Comment es-tu passé du projet d’atelier à l’installation finale ?
Le monolithe de glace et d’encre est une idée à laquelle je pensais depuis un certain temps et qui avait donné lieu à quelques essais à petite échelle. elle a logiquement trouvé un écho au sein de cet environnement géologique. c’est dans la résolution des contraintes techniques (la disparition physique du bloc de glace et l’évacuation de l’eau) que se sont rencontrés deux projets jusque-là distincts : le bloc de glace et le mécanisme de percussions dans l’eau provoquant la chute de pierres de tuf dans les fûts métalliques. Le fait de les associer est apparu comme une évidence, puisque cela permettait de rappeler certains processus géologiques, l’eau étant l’agent actif du cycle sédimentation / érosion. Le tuf, qui est une roche sédimentaire résultant de l’action de l’eau douce, avait toute sa place dans l’installation.
L’installation repose sur une articulation entre deux éléments très différents, voire opposés.
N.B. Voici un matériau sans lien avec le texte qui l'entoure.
-- ==== Sys2Proof/Machine/Legacy.lean ====
section
/-!
DEFINITION. The meaning of CVTPS2PD, the 128-bit legacy SSE form (spec/40_cvtps2pd.md R141).
-/
namespace Sys2Proof.Machine

/-- The fields of LEGACY: two elements, no mask, no `vvvv` (R141). -/
def opLegacy (p : Prefixes) (rex : Bool) (dst : VReg) (src : Rm) : Operation :=
  { form := .legacy, pre := p, vvvv := 15, aaa := 0, z := false, b := false, dst := dst, src := src
    len := (Instr.cvtps2pd p rex dst src).length }

/-- CVTPS2PD xmm1, xmm2/m64 (R141). -/
def execCvtps2pd (p : Prefixes) (rex : Bool) (dst : VReg) (src : Rm) (s : State) : Result :=
  convertPacked (opLegacy p rex dst src) s

end Sys2Proof.Machine
end

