-- ==== Sys2Proof/Machine/Dispatch.lean ====
section
/-!
DEFINITION. What each instruction does, one arm per constructor.
-/
namespace Sys2Proof.Machine

/-- The effect of one decoded instruction (spec/40_cvtps2pd.md R140). -/
def exec (i : Instr) (s : State) : Host.Outcome State Fault Refusal :=
  match i with
  | .cvtps2pd p rex dst src => Sys2Proof.Machine.execCvtps2pd p rex dst src s
  | .vcvtps2pd128Vex2 p vvvv dst src => Sys2Proof.Machine.execVcvtps2pd128Vex2 p vvvv dst src s
  | .vcvtps2pd256Vex2 p vvvv dst src => Sys2Proof.Machine.execVcvtps2pd256Vex2 p vvvv dst src s
  | .vcvtps2pd128Vex3 p vvvv dst src => Sys2Proof.Machine.execVcvtps2pd128Vex3 p vvvv dst src s
  | .vcvtps2pd256Vex3 p vvvv dst src => Sys2Proof.Machine.execVcvtps2pd256Vex3 p vvvv dst src s
  | .vcvtps2pd128Evex p vvvv aaa z b dst src => Sys2Proof.Machine.execVcvtps2pd128Evex p vvvv aaa z b dst src s
  | .vcvtps2pd256Evex p vvvv aaa z b dst src => Sys2Proof.Machine.execVcvtps2pd256Evex p vvvv aaa z b dst src s
  | .vcvtps2pd512Evex p vvvv aaa z b dst src => Sys2Proof.Machine.execVcvtps2pd512Evex p vvvv aaa z b dst src s

end Sys2Proof.Machine
end

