-- ==== Sys2Proof/Safety.lean ====
section
/-!
DEFINITION. The terms that claims about the machine use: the launch premises (spec/70_reset_and_hazards.md R251), what
it is for an operand to be readable, what the elements of an instruction signal, the state an instruction leaves, and
the invariant of every step.
-/
namespace Sys2Proof.Machine

/-! ## Reading an outcome -/

/-- The next state, if the outcome is one. -/
def next? : Result → Option State
  | .next t => some t
  | _ => none

/-- The exception, if the outcome is a fault. -/
def exception? : Result → Option Exception
  | .fault f => some f.exception
  | _ => none

/-- The refusal, if the outcome is one. -/
def refusal? : Result → Option Refusal
  | .refused r => some r
  | _ => none

/-! ## When a form may run -/

/-- The premises P1 to P6 of R251 for a form: 64-bit mode, its features, its enabling bits, CR0.TS = 0. -/
def State.premises (s : State) (f : Form) : Prop :=
  s.mode = .mode64 ∧ (∀ x ∈ f.features, hasFeature s.proc.features x = true) ∧ s.cr0TS = false ∧
    (f = .legacy → s.cr0EM = false ∧ s.osfxsr = true) ∧
    (f ≠ .legacy → s.osxsave = true ∧ s.xcr0Avx = 3) ∧
    (f.isEvex = true → s.xcr0Avx512 = 7)

/-- The `n` bytes at `ea` are an ordinary readable operand: canonical, no device, no breakpoint, each byte present and
permitted, and aligned wherever alignment checking is on. -/
def State.readable (s : State) (ea : Quad) (n : Nat) : Prop :=
  (∀ i < n, canonical s.proc.linear (ea + BitVec.ofNat 64 i) = true ∧
    s.inRegion .sideEffects (ea + BitVec.ofNat 64 i) = false ∧
    ea + BitVec.ofNat 64 i ∉ s.breakpoints ∧
    (s.readByte (ea + BitVec.ofNat 64 i)).isSome = true) ∧
  (s.alignmentChecking = true → ea.toNat % n = 0)

/-! ## Elements and flags -/

/-- A byte of memory as a data read gets it (0 where it cannot be read). -/
def State.byteAt (s : State) (a : Quad) : Byte := (s.readByte a).getD 0

/-- The word at an address, little-endian (R61, R62). -/
def State.wordAt (s : State) (a : Quad) : Single :=
  s.byteAt (a + 3) ++ s.byteAt (a + 2) ++ s.byteAt (a + 1) ++ s.byteAt a

/-- Source element `j` of a vector register: bits `32j+31 : 32j` (R28). -/
def State.regWord (s : State) (n : VReg) (j : Nat) : Single := (s.vreg n).extractLsb' (32 * j) 32

/-- Source element `j` of a memory operand: the word at `ea + 4j` (R62). -/
def State.memWord (s : State) (ea : Quad) (j : Nat) : Single := s.wordAt (ea + BitVec.ofNat 64 (4 * j))

/-- Is element `j` active under `aaa` (R32, R148)? -/
def State.maskBit (s : State) (aaa : KReg) (j : Nat) : Bool := aaa == 0 || (s.kreg aaa).getLsbD j

/-- What `kl` elements signal together (R182): the OR over those that are active. -/
def elementSignals (kl : Nat) (on : Nat → Bool) (w : Nat → Single) (daz : Bool) : Signals :=
  { ie := (List.range kl).any (fun j => on j && (cvtS2D (w j) daz).ie)
    de := (List.range kl).any (fun j => on j && (cvtS2D (w j) daz).de) }

/-- Every signalled exception is masked (R184). -/
def allMasked (sig : Signals) (m : BitVec 32) : Prop :=
  (sig.ie = true → mxcsrBit m .im = true) ∧ (sig.de = true → mxcsrBit m .dm = true)

/-! ## What an instruction leaves -/

/-- The state after an instruction that completes: one vector register written, MXCSR with the signals ORed in, `pc`
past the instruction, and EVERYTHING ELSE as before (R40, R153). -/
def State.completed (s : State) (dst : VReg) (x : ZmmValue) (sig : Signals) (len : Nat) : State :=
  { s with v := s.v.set dst.toNat x dst.isLt, mxcsr := recordSignals sig s.mxcsr, rip := s.rip + BitVec.ofNat 64 len }

/-- Elements `j < kl` of a destination, each converted, kept from the old value, or zeroed (R140 line 9). -/
def lanesAre (kl : Nat) (on : Nat → Bool) (z : Bool) (w : Nat → Single) (daz : Bool) (old x : ZmmValue) : Prop :=
  ∀ j < kl, lane x j = if on j then (cvtS2D (w j) daz).d else if z then 0 else lane old j

/-- The bits `511 : VL` of a destination are zero (R152). -/
def upperZero (vl : Nat) (x : ZmmValue) : Prop := ∀ i, vl ≤ i → x.getLsbD i = false

/-- The bits `511 : VL` of a destination are those of the old value (R152, LEGACY). -/
def upperKept (vl : Nat) (old x : ZmmValue) : Prop := ∀ i, vl ≤ i → x.getLsbD i = old.getLsbD i

/-- The EVEX instruction of a form; the others have none. -/
def isEvexInstr (f : Form) (p : Prefixes) (vvvv : BitVec 4) (aaa : KReg) (z b : Bool) (dst : VReg) (src : Rm)
    (i : Instr) : Prop :=
  (f = .evex128 ∧ i = .vcvtps2pd128Evex p vvvv aaa z b dst src) ∨
  (f = .evex256 ∧ i = .vcvtps2pd256Evex p vvvv aaa z b dst src) ∨
  (f = .evex512 ∧ i = .vcvtps2pd512Evex p vvvv aaa z b dst src)

/-- The VEX instructions of a form: two spellings each (R99). -/
def isVexInstr (f : Form) (p : Prefixes) (vvvv : BitVec 4) (dst : VReg) (src : Rm) (i : Instr) : Prop :=
  (f = .vex128 ∧ (i = .vcvtps2pd128Vex2 p vvvv dst src ∨ i = .vcvtps2pd128Vex3 p vvvv dst src)) ∨
  (f = .vex256 ∧ (i = .vcvtps2pd256Vex2 p vvvv dst src ∨ i = .vcvtps2pd256Vex3 p vvvv dst src))

/-! ## The invariant of every step -/

/-- Memory in canonical form, the reserved bits of MXCSR zero (R33, R251 P8), the DAZ bit zero where the processor has
none (R33), and `pc` canonical (R36). -/
def State.Inv (s : State) : Prop :=
  Memory.wf s.mem = true ∧ mxcsrReserved s.mxcsr = 0 ∧
    (s.proc.dazSupported = false → mxcsrBit s.mxcsr .daz = false) ∧ canonical s.proc.linear s.rip = true

end Sys2Proof.Machine
end

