/-! ## Decoding: words written out bit by bit from R95 to R101, R104, R108 -/

theorem test_decode_cvtps2pd :
    decode .refuse [0b00001111, 0b01011010, 0b11000001] = .instr (.cvtps2pd np false 0 (.reg 1)) [] := by decide
theorem test_decode_cvtps2pd_rex_fs_addr32 :
    decode .refuse [0x64, 0x67, 0b01000101, 0b00001111, 0b01011010, 0b11001010] =
      .instr (.cvtps2pd ⟨some .fs, true⟩ true 9 (.reg 10)) [] := by decide
theorem test_decode_vex2_128 :
    decode .refuse [0b11000101, 0b11111000, 0b01011010, 0b11000001] =
      .instr (.vcvtps2pd128Vex2 np 15 0 (.reg 1)) [] := by decide
theorem test_decode_vex2_256 :
    decode .refuse [0b11000101, 0b01111100, 0b01011010, 0b00000110] =
      .instr (.vcvtps2pd256Vex2 np 15 8 (.mem (.base 6 .none))) [] := by decide
theorem test_decode_vex3_128 :
    decode .refuse [0b11000100, 0b11000001, 0b11111000, 0b01011010, 0b11000001] =
      .instr (.vcvtps2pd128Vex3 np 15 0 (.reg 9)) [] := by decide
theorem test_decode_vex3_256 :
    decode .refuse [0b11000100, 0b11000001, 0b01111100, 0b01011010, 0b01101100, 0b11010001, 0b11111100] =
      .instr (.vcvtps2pd256Vex3 np 15 5 (.mem (.sib 3 2 9 (.disp8 0xFC)))) [] := by decide
theorem test_decode_evex_128 :
    decode .refuse [0b01100010, 0b11110001, 0b01111100, 0b10001011, 0b01011010, 0b01001000, 0b00000001] =
      .instr (.vcvtps2pd128Evex np 15 3 true false 1 (.mem (.base 0 (.disp8 1)))) [] := by decide
theorem test_decode_evex_256 :
    decode .refuse [0b01100010, 0b11110001, 0b01111100, 0b00111001, 0b01011010, 0b00100111] =
      .instr (.vcvtps2pd256Evex np 15 1 false true 4 (.mem (.base 7 .none))) [] := by decide
theorem test_decode_evex_512 :
    decode .refuse [0b01100010, 0b10000001, 0b01111100, 0b01001111, 0b01011010, 0b11001001] =
      .instr (.vcvtps2pd512Evex np 15 7 false false 17 (.reg 25)) [] := by decide
theorem test_decode_rip_relative :
    decode .refuse [0x0F, 0x5A, 0b00000101, 0x78, 0x56, 0x34, 0x12] =
      .instr (.cvtps2pd np false 0 (.mem (.ripRel 0x12345678))) [] := by decide
theorem test_decode_no_base :
    decode .refuse [0x0F, 0x5A, 0b00000100, 0b01100101, 1, 0, 0, 0, 0xCC] =
      .instr (.cvtps2pd np false 0 (.mem (.sibNoBase 1 4 1))) [0xCC] := by decide
theorem test_decode_wrong_vvvv_reserved_length :
    decode .refuse [0x62, 0xF1, 0x74, 0x68, 0x5A, 0xC1] = .invalidOpcode 6 := by decide
theorem test_decode_neighbour_refused : decode .refuse [0x66, 0x0F, 0x5A, 0xC1] = .refuse .forbiddenPrefix := by decide
theorem test_table_word_legacy : decodeTableWord 24 0xC15A0F = some (.cvtps2pd np false 0 (.reg 1)) := by decide

/-! ## Single steps -/

/-- The launch conventions of 95_test_vectors.md, with code at 1000H and data at 2000H, to which RAX points. -/
def boot (code data : List Byte) : State :=
  { State.reset.launch with
    rip := 0x1000
    gpr := (Vector.replicate 16 (0 : Quad)).set 0 0x2000
    mem := Memory.writeBytes (Memory.writeBytes [] 0x2000 data) 0x1000 code }

/-- Singles as bytes. -/
def singles (ws : List (BitVec 32)) : List Byte := ws.flatMap disp32Bytes

/-- 4.0, 3.0, 2.0, 1.0, the most significant first. -/
abbrev four : ZmmValue := 0x4080000040400000400000003F800000

/-- Every byte A5. -/
abbrev pat : ZmmValue := BitVec.ofNat 512 (0xA5 * ((2 ^ 512 - 1) / 255))

/-- What a step leaves in a register, in MXCSR and in `pc`. -/
def after (s : State) (n : VReg) : Option (ZmmValue × BitVec 32 × Quad) :=
  (next? (step s)).map (fun t => (t.vreg n, t.mxcsr, t.rip))

/-- 95_test_vectors.md 2.2.1: the upper bits are kept. -/
theorem test_step_cvtps2pd :
    after (((boot [0x0F, 0x5A, 0xC1] []).setVreg 0 pat).setVreg 1 four) 0 =
      some ((pat &&& ~~~(BitVec.ofNat 512 (2 ^ 128 - 1))) ||| 0x40000000000000003FF0000000000000, 0x1F80, 0x1003) := by
  decide +kernel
Oui, il y a une certaine opposition entre le côté minimal et contemplatif du bloc de glace et le côté plus « expressionniste », chaotique et dynamique de la seconde partie de la pièce. L’idée d’une installation en deux temps m’intéressait, les deux éléments ne pouvant être « actifs » simultanément, sinon durant un bref moment de transition, lorsque le bloc a presque entièrement fondu et que le remplissage complet des quatre fûts déclenche la mise en marche des mécanismes. Le seul vestige qui subsiste du premier état de l’installation est la circulation de l’eau noircie, donnant matière aux percussions.
D’une manière générale, tu accordes beaucoup d’importance à la dimension processuelle de l’œuvre, du reste très sensible dans cette exposition. D’où cela vient-il ? Certains artistes t’ont-ils marqué plus particulièrement ?
Je dirais que cela provient du Cours des choses, de Fischli & Weiss, un film qui m’a fasciné quand j’étais étudiant et par la suite, d’artistes tels que Roman Signer, Francis Alÿs ou Michel Blazy. Je ne m’y réfère pas directement, mais la tendance à l’entropie, à la dégradation et à l’autodestruction m’intéresse chez eux.
La dimension processuelle du travail est aussi une manière de construire les choses, d’amorcer un travail, d’essayer des pistes, de commencer sans trop d’efforts, par le jeu et ses protocoles. C’est aussi une manière de vérifier une idée, un concept
ou un matériau sur un autre support. dans la mise en place du processus, il y a aussi cette idée d’expérimentation, d’indétermination et d’incertitude du résultat, voire de perte de contrôle.
Cette dimension implique la prise en compte de différentes temporalités, des plus lentes aux plus brèves. Est-ce qu’on les retrouve dans l’exposition ?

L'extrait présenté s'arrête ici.